The GWAS is the current strategy for identifying and characterizing genetic predictors of disease and provides the capability to assess the role of one million or more SNPs in determining disease susceptibility (Hirschhorn & Daly, 2005; Wang et al., 2005). While great strides have been taken to optimize and establish the technical details of measuring a large representative set of SNPs in an accurate and efficient manner (Spencer et al., 2009), the analytical methods for determining which SNPs are important are in their infancy. These methods are based on assumptions such as each SNP having a large and independent effect on disease risk (Clark et al., 2005). It is recognized that most SNPs discovered have small effects on disease susceptibility making them less than ideal targets for medical research or genetic testing. One potential reason for this is that the current analytical framework follows the assumption that each associated SNP will have a detectible effect on disease risk that is independent of all the other variations in the genome as well as independent of the ecological context of each sampled human subject.

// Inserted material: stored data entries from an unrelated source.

/-- An accepted RING_SET: the configuration in force, and the records as they were until its own is written. -/
theorem ends_ringSet (hl : r.buf.length = 8) (hk : rd r.buf 0 1 ≤ 3) (hf : rd r.buf 1 1 ≤ 7) (hn : rd r.buf 2 1 ≤ 127)
    (hz : zerosAt r.buf 3 5 = true) (hw : writeForbidden s (nvKey .coilRing (rd r.buf 0 1)) = false) (hg : gasped s = false)
    (cfg : W32) (hcfg : cfg = BitVec.ofNat 32 (rd r.buf 1 1 % 2 * 2 ^ 31 + rd r.buf 1 1 / 2 % 2 * 2 ^ 30 + rd r.buf 2 1)) :
    ends (execRingSet r s) (fun t => (getCRing t (rd r.buf 0 1)).cfg = cfg ∧ t.nvs.recs = s.nvs.recs) := by
  have hex := execRingSet_good hm hmet hl hk hf hn hz cfg hcfg
  rw [if_neg (by rw [hw]; decide), if_neg (by rw [hg]; decide), answer_wait] at hex
  refine ends_of hex ?_
  have happly : ∀ renum, (getCRing (ringApply (rd r.buf 0 1) cfg renum s) (rd r.buf 0 1)).cfg = cfg ∧
      (ringApply (rd r.buf 0 1) cfg renum s).nvs.recs = s.nvs.recs := fun renum =>
    ⟨cfg_ringApply .., same_recs (@hide_ringApply settleBlocks ⟨rfl⟩ ⟨rfl⟩ ⟨rfl⟩ ⟨rfl⟩ (rd r.buf 0 1) cfg renum s) rfl⟩
  generalize hu : (if (rd r.buf 1 1).testBit 2 = true then _ else _ : State) = u
  have hu' : (getCRing u (rd r.buf 0 1)).cfg = cfg ∧ u.nvs.recs = s.nvs.recs := by
    rw [← hu]
    split
    · exact happly true
    · exact happly false
  have hwait := hide_waitCommit (reqWaiter r 13 0x90) (reqWaiter r 13 0x90) (nvKey .coilRing (rd r.buf 0 1)) (.word cfg) 1 u
  exact ⟨(congrArg CRing.cfg (getCRing_rings (congrArg Coil.rings (same_coil hwait rfl)) _)).trans hu'.1,
    (same_recs hwait rfl).trans hu'.2⟩

theorem execRingInfo_good (hl : 4080 ≤ r.buf.length) (hk : rd r.buf 0 1 ≤ 3) : execRingInfo r s =
    .next (complete (reqWaiter r 13 0x91) statusOk 0 (ringInfoReply s (rd r.buf 0 1)) s) := by
  unfold execRingInfo
  rw [ring13_good hm hmet (decide_eq_true hl) (decide_eq_false (by omega))]
  rfl

theorem execEnumerate_good (hl : r.buf.length = 4) (hk : rd r.buf 0 1 ≤ 3) (hz : zerosAt r.buf 1 3 = true)
    (hen : ringEn s (rd r.buf 0 1) = true) : execEnumerate r s = .next (answer (reqWaiter r 13 0x92)
      (if (getCRing s (rd r.buf 0 1)).enumerating then .fail statusBusy s
      else .wait (setCRing (rd r.buf 0 1) { getCRing (startEnum (rd r.buf 0 1) s) (rd r.buf 0 1) with
        enumWaits := (getCRing (startEnum (rd r.buf 0 1) s) (rd r.buf 0 1)).enumWaits ++ [reqWaiter r 13 0x92] }
        (startEnum (rd r.buf 0 1) s)))) := by
  have hbad : (decide (rd r.buf 0 1 > 3) || !zerosAt r.buf 1 3 || !ringEn s (rd r.buf 0 1)) = false := by
    rw [hz, hen, decide_eq_false (by omega)]; rfl
  unfold execEnumerate
  rw [ring13_good hm hmet (by rw [hl]; rfl) hbad]

end Ring13

section NotReady
variable {r : Req} {s : State} (h : isManager s = false ∨ metering s = false)
include h

theorem execRingSet_notReady : execRingSet r s = .next (complete (reqWaiter r 13 0x90) statusNotReady 0 [] s) := by
  unfold execRingSet
  exact ring13_notReady h _

theorem execRingInfo_notReady : execRingInfo r s = .next (complete (reqWaiter r 13 0x91) statusNotReady 0 [] s) := by
  unfold execRingInfo
  exact ring13_notReady h _

theorem execEnumerate_notReady : execEnumerate r s = .next (complete (reqWaiter r 13 0x92) statusNotReady 0 [] s) := by
  unfold execEnumerate
  exact ring13_notReady h _

end NotReady

theorem execEnumerationStart_starts {k : Nat} {s : State} (hk : k < 4) (hm : isManager s = true) (hen : ringEn s k = true)
    (he : (getCRing s k).enumerating = false) : execEnumerationStart k s = .next (startEnum k s) := by
  simp only [execEnumerationStart, hk, hm, hen, he, decide_true, Bool.not_false, Bool.and_self, if_true]

theorem execEnumerationStart_idle {k : Nat} {s : State}
    (h : isManager s = false ∨ ringEn s k = false ∨ (getCRing s k).enumerating = true) : execEnumerationStart k s = .next s := by
  have hgate : (decide (k < 4) && isManager s && ringEn s k && !(getCRing s k).enumerating) = false := by
    rcases h with h | h | h
    · rw [h, Bool.and_false]; rfl
    · rw [h, Bool.and_false]; rfl
    · rw [h, Bool.not_true, Bool.and_false]
  simp only [execEnumerationStart, hgate, Bool.false_eq_true, if_false]

/-- Settles O56: every frame and request but the enumeration's own leaves the manager's record of its rings, so each entry is
what the last of these set. -/
theorem enumerationAndRing13 : Obligations.EnumerationAndRing13 := by
  refine ⟨fun k s hk => ?_, fun r s => ?_⟩
  · refine ⟨fun hm hen he => ?_, execEnumerationStart_idle, ends_enumerationEnd hk, fun hm he => ?_, fun hw => ?_,
      fun f h hf hcls htyp hbad => ⟨fun he hhop hnew href ht => ends_helloFrame hf hcls htyp hbad he hhop hnew href ht,
        fun he hsrc href hlast => ends_helloFrame_starts hf hcls htyp hbad he hsrc href hlast⟩,
      fun h => ?_, fun hw he ht hc => execHelloTimer_ready hw he ht hc,
      fun f hop d hw hp hcls htyp hbad => ends_enumFrame hw hp hcls htyp hbad,
      fun f a key hw hcls htyp hbad hkey htag hpay hctr hc ha hring h1 h127 =>
        ends_assignFrame hw hcls htyp hbad hkey htag hpay hctr hc ha hring h1 h127,
      fun f st key hf hcls htyp hbad hkey htag hpay hctr => ⟨fun h =>
        ends_statusFrame_taken hf hcls htyp hbad hkey htag hpay hctr h, fun hfresh h5 he =>
        ends_statusFrame_lost hf hcls htyp hbad hkey htag hpay hctr hfresh h5 he⟩,
      fun hw he => ?_, fun h => ?_, fun pos hm hst => ⟨fun hage => ?_, fun hage => ?_⟩⟩
    · refine ends_of (execEnumerationStart_starts hk hm hen he) ?_
      rw [getCRing_startEnum]
      exact ⟨rfl, rfl, rfl, rfl, same_nvs (hide_startEnum_own k s) rfl rfl⟩
    · simp only [exec, execEnumerationEnd, isWorker_of_isManager hm, he, Bool.not_false, Bool.or_true, Bool.false_eq_true,
        if_false, if_true]
    · simp only [exec, execEnumerationEnd, hw, if_true]
    · have hgate : (isWorker s && !s.coil.w.enumerated) = false := by
        rcases h with h | h
        · rw [h, Bool.false_and]
        · rw [h, Bool.not_true, Bool.and_false]
      simp only [exec, execHelloTimer, helloAll, hgate, Bool.false_eq_true, if_false]
    · simp only [exec, execStatusSend, hw, he, Bool.and_self, if_true]
    · have hgate : (isWorker s && s.coil.w.enumerated) = false := by
        rcases h with h | h
        · rw [h, Bool.false_and]
        · rw [h, Bool.and_false]
      simp only [exec, execStatusSend, hgate, Bool.false_eq_true, if_false]
    · have hex := execWorkerLost_state hk hm hst
      rw [if_neg (Nat.not_lt.2 hage)] at hex
      exact ends_of hex (lostEnt_spec k pos _ s rfl)
    · have hex := execWorkerLost_state hk hm hst
      rw [if_pos hage] at hex
      exact hex
  · refine ⟨fun hm hmet hl hk hf hn hz => ⟨fun hw => ?_, fun hw => ⟨fun hg => ?_, fun hg => ?_⟩⟩,
      fun hm hmet hl hk => execRingInfo_good hm hmet hl hk, fun hm hmet hl hk hz hen => ⟨fun he => ?_, fun he => ?_⟩,
      fun h => ⟨execRingSet_notReady h, execRingInfo_notReady h, execEnumerate_notReady h⟩⟩
    · have hex := execRingSet_good hm hmet hl hk hf hn hz _ rfl
      rw [if_pos hw] at hex
      exact hex
    · have hex := execRingSet_good hm hmet hl hk hf hn hz _ rfl
      rw [if_neg (by rw [hw]; decide), if_pos hg] at hex
      exact hex
    · exact ends_ringSet hm hmet hl hk hf hn hz hw hg _ rfl
    · have hex := execEnumerate_good hm hmet hl hk hz hen
      rw [he] at hex
      exact hex
    · have hex := execEnumerate_good hm hmet hl hk hz hen
      rw [he] at hex
      refine ends_of hex ?_
      have hwait : ∀ u : State, getCRing (answer (reqWaiter r 13 0x92) (.wait u)) (rd r.buf 0 1) = getCRing u (rd r.buf 0 1) :=
        fun u => getCRing_rings (rings_waitReq _ u) _
      rw [if_neg Bool.false_ne_true, hwait, getCRing_setCRing, getCRing_startEnum]
      exact ⟨rfl, rfl⟩

end Sys2Proof.Proofs

namespace Sys2Proof.Proofs
open Sys2Proof Sys2Proof.Machine Sys2Proof.Laws

/-! ### A step, and the Wheel's turn -/

theorem step_front {c : Instr} {rest : List Instr} {s : State} (h : s.pending = c :: rest) :
    step s = exec c { s with pending := rest } := by simp only [step, h]

theorem step_idle {s : State} (h : s.pending = []) : step s = .next (idleStep s) := by simp only [step, h]

/-- Settles O1: by the front of the queue. -/
theorem stepRunsFront : Obligations.StepRunsFront := by
  unfold Obligations.StepRunsFront
  exact fun c rest s => ⟨step_front, fun h => ⟨step_idle h, rfl, rfl, rfl⟩⟩

theorem angleOf_turnStart (t : Nat) : angleOf (turnStart t) = 0 := by
  have hdvd : t % 2 ^ 40 * 2 ^ 24 % 2 ^ 64 / 2 ^ 8 % 2 ^ 16 = 0 := by omega
  exact BitVec.eq_of_toNat_eq (by simpa [angleOf, turnStart] using hdvd)

/-- Slewing moves the rate by at most 1 % (R40). -/
theorem slewedRate_bounds (freq : W32) (err : Int) (n : Nat) : freq.toNat - freq.toNat / 100 ≤ slewedRate freq err n ∧
    slewedRate freq err n ≤ freq.toNat + freq.toNat / 100 := by
  unfold slewedRate
  split
  · omega
  · dsimp only
    omega

theorem slewedRate_zero (freq : W32) (n : Nat) : slewedRate freq 0 n = freq.toNat := if_pos rfl

/-- The consecutive turns within 0.05° once a turn of phase error `err` has ended (R37). -/
def nearTurns (err : Int) (w : Whl) : Nat := if err.natAbs ≤ 2330 then w.goodTurns + 1 else 0

/-- The consecutive turns beyond 0.2° then (R40). -/
def farTurns (err : Int) (w : Whl) : Nat := if err.natAbs ≤ 9320 then 0 else w.badTurns + 1

/-- What a turn's phase error does to the Wheel, by these two counts. -/
theorem lockTurn_eq (err : Int) (w : Whl) : lockTurn err w = { w with
    goodTurns := min (nearTurns err w) 4
    badTurns := min (farTurns err w) 2
    pherr := BitVec.ofInt 32 err
    slew := w.selected && decide (2330 < err.natAbs)
    lock := decide (4 ≤ nearTurns err w) || (w.lock && !decide (2 ≤ farTurns err w))
    hold := w.hold && !decide (4 ≤ nearTurns err w)
    nolock := w.nolock && !decide (4 ≤ nearTurns err w) } := by
  have hnear : (if (err.natAbs : Int) ≤ lockIn then w.goodTurns + 1 else 0) = nearTurns err w :=
    if_congr (by simp only [lockIn]; omega) rfl rfl
  have hfar : (if (err.natAbs : Int) > lockOut then w.badTurns + 1 else 0) = farTurns err w := by
    rw [farTurns, ← ite_not]
    exact if_congr (by simp only [lockOut]; omega) rfl rfl
  have hslew : decide ((err.natAbs : Int) > lockIn) = decide (2330 < err.natAbs) :=
    decide_eq_decide.2 (by simp only [lockIn]; omega)
  unfold lockTurn
  dsimp only
  rw [hnear, hfar, hslew]
  by_cases hn : 4 ≤ nearTurns err w
  · simp [hn]
  · by_cases hf : 2 ≤ farTurns err w
    · simp [hn, hf]
    · simp [hn, hf]

section Lock
variable {err : Int} {w : Whl}

/-- The fourth consecutive turn within 0.05° (R37). -/
theorem lockTurn_sets (hg : 3 ≤ w.goodTurns) (he : err.natAbs ≤ 2330) :
    (lockTurn err w).lock = true ∧ (lockTurn err w).hold = false ∧ (lockTurn err w).nolock = false := by
  have hn : 4 ≤ nearTurns err w := by rw [nearTurns, if_pos he]; omega
  simp [lockTurn_eq, hn]

/-- The second consecutive turn beyond 0.2° (R40). -/
theorem lockTurn_clears (hb : 1 ≤ w.badTurns) (he : 9320 < err.natAbs) :
    (lockTurn err w).lock = false ∧ (lockTurn err w).hold = w.hold := by
  have hn : nearTurns err w = 0 := if_neg (by omega)
  have hf : 2 ≤ farTurns err w := by rw [farTurns, if_neg (by omega)]; omega
  simp [lockTurn_eq, hn, hf]

/-- A turn within 0.05° before the fourth. -/
theorem lockTurn_near (hg : w.goodTurns < 3) (he : err.natAbs ≤ 2330) :
    (lockTurn err w).goodTurns = w.goodTurns + 1 ∧ (lockTurn err w).lock = w.lock ∧ (lockTurn err w).hold = w.hold := by
  have hn : nearTurns err w = w.goodTurns + 1 := if_pos he
  have hfew : ¬ 4 ≤ w.goodTurns + 1 := by omega
  have hf : farTurns err w = 0 := if_pos (by omega)
  simp [lockTurn_eq, hn, hf, hfew, Nat.lt_succ_of_lt hg]

/-- A first turn beyond 0.2°. -/
theorem lockTurn_far (hb : w.badTurns = 0) (he : 9320 < err.natAbs) :
    (lockTurn err w).badTurns = 1 ∧ (lockTurn err w).lock = w.lock := by
  have hn : nearTurns err w = 0 := if_neg (by omega)
  have hf : farTurns err w = 1 := by rw [farTurns, if_neg (by omega), hb]
  simp [lockTurn_eq, hn, hf]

While the one SNP at a time analytical approach is logical in the sense that it is time efficient and the results are easy to interpret, it is not comprehensive because it fails to acknowledge the complexity of the diseases at hand. If we assume a disease to have a complex genetic architecture, single SNP analyses may only reveal a small portion of the total genetic effects. It is evident that there needs to be an analytical retooling to address the complexity of common diseases (Thorton-Wells et al., 2004).

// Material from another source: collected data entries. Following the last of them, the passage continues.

/-- The function that owns mailbox `n`: 0 the physical function (R31). R31 names the active configuration; while none is loaded the one last
active goes on to name the owners, except that the boot loader serves MB000 on the physical function (R485; DESIGN CHOICE, log entry 112). -/
def ownerOf (s : State) (n : Nat) : Nat :=
  if n = 0 && !s.prt.loaded then 0 else ownerIn (vfExists s) (prec s (n / 16)) (n % 16)

/-- Mailbox `n` is the Evsel mailbox of its partition (R434, R437). -/
def isEvselMb (s : State) (n : Nat) : Bool :=
  n % 16 == 15 && isActive s (n / 16) && s.prt.cfg.links.evselMb.getLsbD (n / 16)

/-! ### Mailboxes -/

/-- Mailbox `n`. -/
def mbox (s : State) (n : Nat) : Mailbox := tget mailboxReset s.klv.mbs n

/-- The state with mailbox `n` changed. -/
def updMb (s : State) (n : Nat) (f : Mailbox → Mailbox) : State :=
  { s with klv := { s.klv with mbs := tmod mailboxReset s.klv.mbs n f } }

/-- KLV_STS.ENABLED as the device sees it: an Evsel mailbox reads 1 while its partition is active (R437). -/
def mbEnabled (s : State) (n : Nat) : Bool := (mbox s n).enabled || isEvselMb s n

/-- A request of a mailbox by its context and HSEQ. -/
def isReq (r : ReqId) (x : Exec) : Bool := x.oow == r.oow && (r.oow || x.hseq == r.hseq)

/-- The executing request a `ReqId` names. -/
def findExec (s : State) (r : ReqId) : Option Exec := (mbox s r.mb.val).execs.find? (isReq r)

/-- CLASS and OPCODE of an entry (R47). -/
def entCls (e : List Byte) : Nat := fld e 0 1
def entOp (e : List Byte) : Nat := fld e 1 1

/-- FLAGS bits of an entry (R47). -/
def entDirIn (e : List Byte) : Bool := bitAt (fld e 3 1) 0
def entDirOut (e : List Byte) : Bool := bitAt (fld e 3 1) 1
def entList (e : List Byte) : Bool := bitAt (fld e 3 1) 2
def entFence (e : List Byte) : Bool := bitAt (fld e 3 1) 3
def entOow (e : List Byte) : Bool := bitAt (fld e 3 1) 4

/-- The parameter field of `n` bytes at entry offset `off` (R47). -/
def prm (x : Exec) (off n : Nat) : Nat := fld x.entry off n

/-- Whether request `r` may begin execution among the accepted requests `l`, oldest first (R58): every earlier one has begun, no
earlier one is an uncompleted FENCE, and a FENCE waits until it is the oldest. -/
def mayBegin (r : ReqId) : List Exec → Bool
  | [] => false
  | x :: t =>
    if isReq r x then true
    else if x.oow then mayBegin r t
    else x.begun && !entFence x.entry && mayBegin r t

/-- R58 for request `x` of mailbox list `l`; an out-of-window request begins at once. -/
def canBegin (r : ReqId) (l : List Exec) (x : Exec) : Bool :=
  r.oow || x.begun ||
    (mayBegin r l && (!entFence x.entry || (l.takeWhile fun y => !isReq r y).all (·.oow)))

/-- The state with a request changed. -/
def updExec (s : State) (r : ReqId) (f : Exec → Exec) : State :=
  updMb s r.mb.val fun m => { m with execs := modFirst (isReq r) f m.execs }

/-- A request passes its commit point (R66). -/
def commit (s : State) (r : ReqId) : State := updExec s r fun x => { x with committed := !x.oow }

/-! ### Payloads (R48) -/

/-- One piece of a payload: host address, length, direction (out: module to host), descriptor index. -/
structure Region where
  addr : Nat
  len : Nat
  out : Bool
  ix : Nat
  deriving DecidableEq, Repr

/-- The descriptors of a list of `n` descriptors at host address `a`, from index `i` on. -/
def descRegions (hm : Memory) (a i : Nat) : Nat → List Region
  | 0 => []
  | n + 1 =>
    { addr := mnat hm a 8, len := mnat hm (a + 8) 4, out := mnat hm (a + 12) 1 != 0, ix := i }
      :: descRegions hm (a + 16) (i + 1) n

/-- The payload pieces of an entry. A buffer read and then overwritten is listed once for each direction. -/
def regions (hm : Memory) (e : List Byte) : List Region :=
  let a := fld e 0x10 8
  let n := fld e 0x18 4
  if entList e then descRegions hm a 0 (min (n / 16) 256)
  else (if entDirIn e then [{ addr := a, len := n, out := false, ix := 0 }] else [])
    ++ (if entDirOut e then [{ addr := a, len := n, out := true, ix := 0 }] else [])

/-- Total length of the in- or out-payload of an entry. -/
def payLen (rs : List Region) (out : Bool) : Nat := natSum ((rs.filter fun x => x.out == out).map (·.len))

/-- The bytes of an in-payload: the in-pieces in order. -/
def gather (hm : Memory) : List Region → List Byte
  | [] => []
  | x :: t => (if x.out then [] else mread hm x.addr x.len) ++ gather hm t

/-- Host memory with bytes written over the out-pieces in order. -/
def scatter (hm : Memory) : List Region → List Byte → Memory
  | [], _ => hm
  | x :: t, bs =>
    if x.out then scatter (mwrite hm x.addr (bs.take x.len)) t (bs.drop x.len) else scatter hm t bs

/-- The in-payload of a request; an Evsel request's is inline (R438). -/
def inPayload (s : State) (x : Exec) : List Byte :=
  match x.evsel with
  | some o => o.inPayload
  | none => gather s.hmem (regions s.hmem x.entry)

/-- The room a request gives its out-payload; an Evsel request's is returned inline (R438). -/
def outRoom (s : State) (x : Exec) : Nat := payLen (regions s.hmem x.entry) true

/-! ### Completing a request -/

/-- What a request answers: status, DETAIL, RESULT and out-payload. -/
structure Ans where
  status : Nat
  detail : Nat
  result : Nat
  out : List Byte
  deriving DecidableEq, Repr

/-- Completion with OK. -/
def ansOk (result : Nat) (out : List Byte := []) : Ans := { status := 0, detail := 0, result, out }

/-- Completion with a status and DETAIL. -/
def ansErr (status : Nat) (detail : Nat := 0) (result : Nat := 0) : Ans := { status, detail, result, out := [] }

/-- The completion image of a request (R50). -/
def cplOf (ts : Dword) (x : Exec) (a : Ans) : Cpl :=
  { cls := BitVec.ofNat 8 (entCls x.entry), op := BitVec.ofNat 8 (entOp x.entry), status := BitVec.ofNat 16 a.status
    hseq := x.hseq, tag := BitVec.ofNat 32 (fld x.entry 0x0C 4), ts, result := BitVec.ofNat 32 a.result
    detail := BitVec.ofNat 16 a.detail, committed := x.committed && !x.oow }

/-- A completion image with its replays, as they wait to be posted (R46, R54): each goes to the origin it was asked from. -/
def waitingOf (c : Cpl) (x : Exec) (out : List Byte) : List Waiting :=
  { cpl := c, replay := false, oow := x.oow, evsel := x.evsel, outPayload := out }
    :: x.replays.map fun o => { cpl := c, replay := true, oow := x.oow, evsel := o, outPayload := [] }

/-- A mailbox with a produced completion: the request leaves the executing list, its record holds the image, and the completion
waits to be posted, or is held and counted while EN is 0 (R39, R53). -/
def mbComplete (evsel : Bool) (r : ReqId) (c : Cpl) (ws : List Waiting) (m : Mailbox) : Mailbox :=
  let recs := if r.oow then m.recs else
    match tfind? m.recs r.hseq.toNat with
    | some k => tput m.recs r.hseq.toNat { k with cpl := some c }
    | none => m.recs
  let m' := { m with execs := dropFirst (isReq r) m.execs, recs }
  if m.en || evsel then { m' with waiting := m.waiting ++ ws } else { m' with heldCnt := satAdd m.heldCnt ws.length }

Common-complex diseases have a much more complex etiology that is due to phenomena such as epistasis (gene-gene interaction), plastic reaction norms (gene-environment interaction), and locus heterogeneity. Therefore, epistasis is a critical genetic component in determining disease susceptibility, where numerous points of genetic variation interact to influence risk. To be able to detect and characterize these interactions is pertinent to our understanding of the biological mechanisms underlying these diseases. However, there are many important challenges that need to be addressed if we wish to completely explore epistasis in a GWAS in order to gain a more coherent understanding of the genetic architecture of a complex trait and its interacting elements. The complexity of the genotype-to-phenotype mapping relationship for common diseases suggests that we are unlikely to identify important genetic variants until we acknowledge and address the many phenomena that create nonlinear patterns in genetic association data (Templeton, 2000; Moore, 2003; Sing et al., 2003; Thornton-Wells et al., 2004; Rea et al., 2006; Moore & Williams, 2009). Not only is there a need for statistical methods powerful enough to model the relationship between SNP interactions and disease susceptibility, but there is a technical challenge that needs to be addressed as well.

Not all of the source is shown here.